**EXERCISE BRIEF:** Scan the entries that follow and give only the number of lines containing "execFixInjCommit".

(Stored data entries)
^^^^^^^^

theorem execBurstEnd_frame (s : State) : FrameO 0x800002000004000000001 s (execBurstEnd s) := by
  unfold execBurstEnd
  repeat' first
    | with_reducible exact Frame.rfl _ _
    | with_reducible apply FrameO.powered
    | with_reducible apply FrameO.ok
    | with_reducible apply FrameO.next
    | with_reducible apply FrameO.ite
    | with_reducible apply Frame.ite
    | with_reducible apply Frame.ite2
    | with_reducible apply Frame.comp (State.gnsM_frame ..) (by decide)
    | with_reducible apply Frame.wr (by decide)
    | with_reducible apply Frame.wri (by decide)
    | with_reducible apply Frame.foldl
    | with_reducible apply Frame.foldl2
    | (split <;> try (rename_i hq; have e := congrArg Prod.snd hq; dsimp only at e; subst e))
    | dsimp only
    | with_reducible intro _ _

theorem execSnapshotGo_frame (value : Word) (s : State) : FrameO 0x800000000000000000001 s (execSnapshotGo value s) := by
  unfold execSnapshotGo
  repeat' first
    | with_reducible exact Frame.rfl _ _
    | with_reducible apply FrameO.powered
    | with_reducible apply FrameO.ok
    | with_reducible apply FrameO.next
    | with_reducible apply FrameO.ite
    | with_reducible apply Frame.ite
    | with_reducible apply Frame.ite2
    | with_reducible apply Frame.wr (by decide)
    | (split <;> try (rename_i hq; have e := congrArg Prod.snd hq; dsimp only at e; subst e))
    | dsimp only
    | with_reducible intro _ _

theorem execCaptureStart_frame (edge : Option (Fin 64)) (s : State) : FrameO 0x2000004000000001 s (execCaptureStart edge s) := by
  unfold execCaptureStart
  repeat' first
    | with_reducible exact Frame.rfl _ _
    | with_reducible apply FrameO.powered
    | with_reducible apply FrameO.ok
    | with_reducible apply FrameO.next
    | with_reducible apply FrameO.ite
    | with_reducible apply Frame.ite
    | with_reducible apply Frame.ite2
    | with_reducible apply Frame.comp (State.gnsM_frame ..) (by decide)
    | with_reducible apply Frame.wr (by decide)
    | (split <;> try (rename_i hq; have e := congrArg Prod.snd hq; dsimp only at e; subst e))
    | dsimp only
    | with_reducible intro _ _

theorem State.memStore_frame (s : State) (a : Nat) (l : List Nat) : Frame 0x20000008080000000000407 s (State.memStore s a l) := by
  unfold State.memStore
  repeat' first
    | with_reducible exact Frame.rfl _ _
    | with_reducible apply Frame.ite
    | with_reducible apply Frame.ite2
    | with_reducible apply Frame.comp (State.memMerge_frame ..) (by decide)
    | with_reducible apply Frame.foldl
    | with_reducible apply Frame.foldl2
    | (split <;> try (rename_i hq; have e := congrArg Prod.snd hq; dsimp only at e; subst e))
    | dsimp only
    | with_reducible intro _ _

theorem execCaptureComplete_frame (samples : List (List Nat)) (s : State) : FrameO 0x20800009080004000010407 s (execCaptureComplete samples s) := by
  unfold execCaptureComplete
  repeat' first
    | with_reducible exact Frame.rfl _ _
    | with_reducible apply FrameO.powered
    | with_reducible apply FrameO.ok
    | with_reducible apply FrameO.next
    | with_reducible apply FrameO.ite
    | with_reducible apply Frame.ite
    | with_reducible apply Frame.ite2
    | with_reducible apply Frame.comp (State.memStore_frame ..) (by decide)
    | with_reducible apply Frame.comp (State.gnsM_frame ..) (by decide)
    | with_reducible apply Frame.comp (State.dmaReady_frame ..) (by decide)
    | with_reducible apply Frame.comp (State.raise_frame ..) (by decide)
    | with_reducible apply Frame.wr (by decide)
    | with_reducible apply Frame.foldl
    | with_reducible apply Frame.foldl2
    | (split <;> try (rename_i hq; have e := congrArg Prod.snd hq; dsimp only at e; subst e))
    | dsimp only
    | with_reducible intro _ _

theorem execFixInjCommit_frame (s : State) : FrameO 0x21000000080004000000401 s (execFixInjCommit s) := by
  unfold execFixInjCommit
  repeat' first
    | with_reducible exact Frame.rfl _ _
    | with_reducible apply FrameO.powered
    | with_reducible apply FrameO.ok
    | with_reducible apply FrameO.next
    | with_reducible apply FrameO.ite
    | with_reducible apply Frame.ite
    | with_reducible apply Frame.ite2
    | with_reducible apply Frame.comp (State.gnsM_frame ..) (by decide)
    | with_reducible apply Frame.comp (State.raise_frame ..) (by decide)
    | with_reducible apply Frame.inc (by decide)
    | with_reducible apply Frame.wr (by decide)
    | (split <;> try (rename_i hq; have e := congrArg Prod.snd hq; dsimp only at e; subst e))
    | dsimp only
    | with_reducible intro _ _

theorem execFixOutputElement_frame (s : State) : FrameO 0x1805000000000 s (execFixOutputElement s) := by
  unfold execFixOutputElement
  repeat' first
    | with_reducible exact Frame.rfl _ _
    | with_reducible apply FrameO.powered
    | with_reducible apply FrameO.ok
    | with_reducible apply FrameO.next
    | with_reducible apply FrameO.ite
    | with_reducible apply Frame.ite
    | with_reducible apply Frame.ite2
    | with_reducible apply Frame.comp (State.gnsM_frame ..) (by decide)
    | with_reducible apply Frame.comp (State.produce_frame ..) (by decide)
    | (split <;> try (rename_i hq; have e := congrArg Prod.snd hq; dsimp only at e; subst e))
    | dsimp only
    | with_reducible intro _ _

theorem execInjStale_frame (s : State) : FrameO 0x20000000080004000000401 s (execInjStale s) := by
  unfold execInjStale
  repeat' first
    | with_reducible exact Frame.rfl _ _
    | with_reducible apply FrameO.powered
    | with_reducible apply FrameO.ok
    | with_reducible apply FrameO.next
    | with_reducible apply FrameO.ite
    | with_reducible apply Frame.ite
    | with_reducible apply Frame.ite2
    | with_reducible apply Frame.comp (State.gnsM_frame ..) (by decide)
    | with_reducible apply Frame.comp (State.raise_frame ..) (by decide)
    | (split <;> try (rename_i hq; have e := congrArg Prod.snd hq; dsimp only at e; subst e))
    | dsimp only
    | with_reducible intro _ _

theorem execFixlost_frame (s : State) : FrameO 0x20000000080004000000401 s (execFixlost s) := by
  unfold execFixlost
  repeat' first
    | with_reducible exact Frame.rfl _ _
    | with_reducible apply FrameO.powered
    | with_reducible apply FrameO.ok
    | with_reducible apply FrameO.next
    | with_reducible apply FrameO.ite
    | with_reducible apply Frame.ite
    | with_reducible apply Frame.ite2
    | with_reducible apply Frame.comp (State.gnsM_frame ..) (by decide)
    | with_reducible apply Frame.comp (State.raise_frame ..) (by decide)
    | (split <;> try (rename_i hq; have e := congrArg Prod.snd hq; dsimp only at e; subst e))
    | dsimp only
    | with_reducible intro _ _

theorem State.gnsReset_frame (s : State) : Frame 0x20800001080004000010401 s (State.gnsReset s) := by
  unfold State.gnsReset
  repeat' first
    | with_reducible exact Frame.rfl _ _
    | with_reducible apply Frame.ite
    | with_reducible apply Frame.ite2
    | with_reducible apply Frame.comp (State.raiseIf_frame ..) (by decide)
    | with_reducible apply Frame.comp (State.dmaDiscard_frame ..) (by decide)
    | with_reducible apply Frame.comp (State.gnsM_frame ..) (by decide)
    | with_reducible apply Frame.comp (State.gnsCounts_frame ..) (by decide)
    | with_reducible apply Frame.inc (by decide)
    | with_reducible apply Frame.setFld (by decide)
    | with_reducible apply Frame.wr (by decide)
    | with_reducible apply Frame.wri (by decide)
    | with_reducible apply Frame.foldl
    | with_reducible apply Frame.foldl2
    | (split <;> try (rename_i hq; have e := congrArg Prod.snd hq; dsimp only at e; subst e))
    | dsimp only
    | with_reducible intro _ _

theorem State.fixReset_frame (s : State) : Frame 0x4000000000 s (State.fixReset s) := by
  unfold State.fixReset
  repeat' first
    | with_reducible exact Frame.rfl _ _
    | with_reducible apply Frame.ite
    | with_reducible apply Frame.ite2
    | with_reducible apply Frame.comp (State.gnsM_frame ..) (by decide)
    | (split <;> try (rename_i hq; have e := congrArg Prod.snd hq; dsimp only at e; subst e))
    | dsimp only
    | with_reducible intro _ _

end Sys2Proof.Machine
end

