/-! ### The debounced state (R397) -/

theorem State.sample_regs (s : State) (d ep val fmt stamp : Nat) : (s.sample d ep val fmt stamp).regs = s.regs :=
  (s.sample_frame d ep val fmt stamp).1 .regs (by decide)

theorem State.dioState_writes (s : State) (d i : Nat) (on : Bool) (stamp : Nat) :
    WritesOnly [FIO_IN_STATE] s (s.dioState d i on stamp) :=
  ((WritesOnly.rfl _ s).wrij (by decide) 0 d _).of_regs (State.sample_regs _ _ _ _ _ _)

theorem State.dioState_state (s : State) (d : Nat) (on : Bool) (stamp : Nat) : (s.dioState d i on stamp).rdij FIO_IN_STATE 0 d =
    (s.wrij FIO_IN_STATE 0 d (setBit (s.rdij FIO_IN_STATE 0 d) i on)).rdij FIO_IN_STATE 0 d :=
  State.rdij_congr (State.sample_regs _ _ _ _ _ _) _ 0 d

theorem State.dioState_bit (s : State) (d : Nat) (hi : i < 24) (on : Bool) (stamp : Nat) :
    bitAt ((s.dioState d i on stamp).rdij FIO_IN_STATE 0 d) i = on := by
  rw [s.dioState_state d on stamp]
  exact s.bitAt_wrij_setBit (by decide) d hi on

end FieldIo

end Sys2Proof.Machine

namespace Sys2Proof.Machine

open Sys2Proof

section DigitalCommands

variable {s t : State} {ch : Fin 48}

/-! ## Inputs (R397, R398) -/

/-- The pin of channel `i` of die `d` is seen at a level: one that reads on has its wire whole, an output that reads off
no partner (R397, R398, R404). -/
def State.pinSeen (s : State) (d i : Nat) (level : Bool) : State :=
  let s1 := s.wrij FIO_PIN_STATE 0 d (setBit (s.rdij FIO_PIN_STATE 0 d) i level)
  if level then s1.wrij FIO_CH_WB i d 0 else if s.dioOut d i then s1.partnerGone d i else s1

theorem exec_debouncedChange_present (hd : s.diePresent (ch.val / 24) = true) (v : Bool) (h : Nat) :
    exec (.debouncedChange ch v h) s = .next
      (if s.dieDio (ch.val / 24) (ch.val % 24) C_DIO_DEBOUNCE ≤ h &&
          bitAt (s.rdij FIO_IN_STATE 0 (ch.val / 24)) (ch.val % 24) != v then
        (s.pinSeen (ch.val / 24) (ch.val % 24) v).dioState (ch.val / 24) (ch.val % 24) v
          (s.fieldCount + 2 ^ 32 - h * 100 % 2 ^ 32)
      else s.pinSeen (ch.val / 24) (ch.val % 24) v) := by
  simp only [exec, execDebouncedChange, hd, Bool.not_true, Bool.false_eq_true, if_false]
  split <;> rfl

theorem State.pinSeen_writes (s : State) (d i : Nat) (level : Bool) :
    WritesOnly [FIO_PIN_STATE, FIO_CH_WB, FIO_CH_PARTNER, FIO_PARTNER_STATE] s (s.pinSeen d i level) := by
  have hpin := fun v => (WritesOnly.rfl [FIO_PIN_STATE, FIO_CH_WB, FIO_CH_PARTNER, FIO_PARTNER_STATE] s).wrij
    (f := FIO_PIN_STATE) (by decide) 0 d v
  exact ((hpin _).wrij (by decide) i d 0).ite
    ((((hpin _).wrij (by decide) i d 0).wrij (by decide) 0 d _).ite (hpin _))

theorem State.pinSeen_pin (s : State) (d : Nat) {i : Nat} (hi : i < 24) (level : Bool) :
    bitAt ((s.pinSeen d i level).rdij FIO_PIN_STATE 0 d) i = level := by
  have hset := s.bitAt_wrij_setBit (f := FIO_PIN_STATE) (by decide) d hi level
  unfold State.pinSeen State.partnerGone
  dsimp only
  split
  · rw [State.rdij_wrij_clear _ (by decide), hset]
  · split
    · rw [State.rdij_wrij_clear _ (by decide), State.rdij_wrij_clear _ (by decide), hset]
    · exact hset

/-- A level seen sets the pin; one that held for DEBOUNCE the input too (R397). -/
theorem debouncedChange_sets (hd : s.diePresent (ch.val / 24) = true) (v : Bool) (h : Nat) :
    ∃ t : State, exec (.debouncedChange ch v h) s = .next t ∧
      bitAt (t.rdij FIO_PIN_STATE 0 (ch.val / 24)) (ch.val % 24) = v ∧
      (s.dieDio (ch.val / 24) (ch.val % 24) C_DIO_DEBOUNCE ≤ h →
        bitAt (t.rdij FIO_IN_STATE 0 (ch.val / 24)) (ch.val % 24) = v) := by
  have hi : ch.val % 24 < 24 := Nat.mod_lt _ (by decide)
  refine ⟨_, exec_debouncedChange_present hd v h, ?_⟩
  split
  · exact ⟨by rw [(State.dioState_writes _ _ _ _ _).rdij (by decide), s.pinSeen_pin _ hi],
      fun _ => State.dioState_bit _ _ hi v _⟩
  · next hsame =>
    refine ⟨s.pinSeen_pin _ hi v, fun hheld => ?_⟩
    rw [(s.pinSeen_writes _ _ v).rdij (by decide)]
    simpa [hheld] using hsame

^^^^^^^^

**ANSWER SPACE:** 2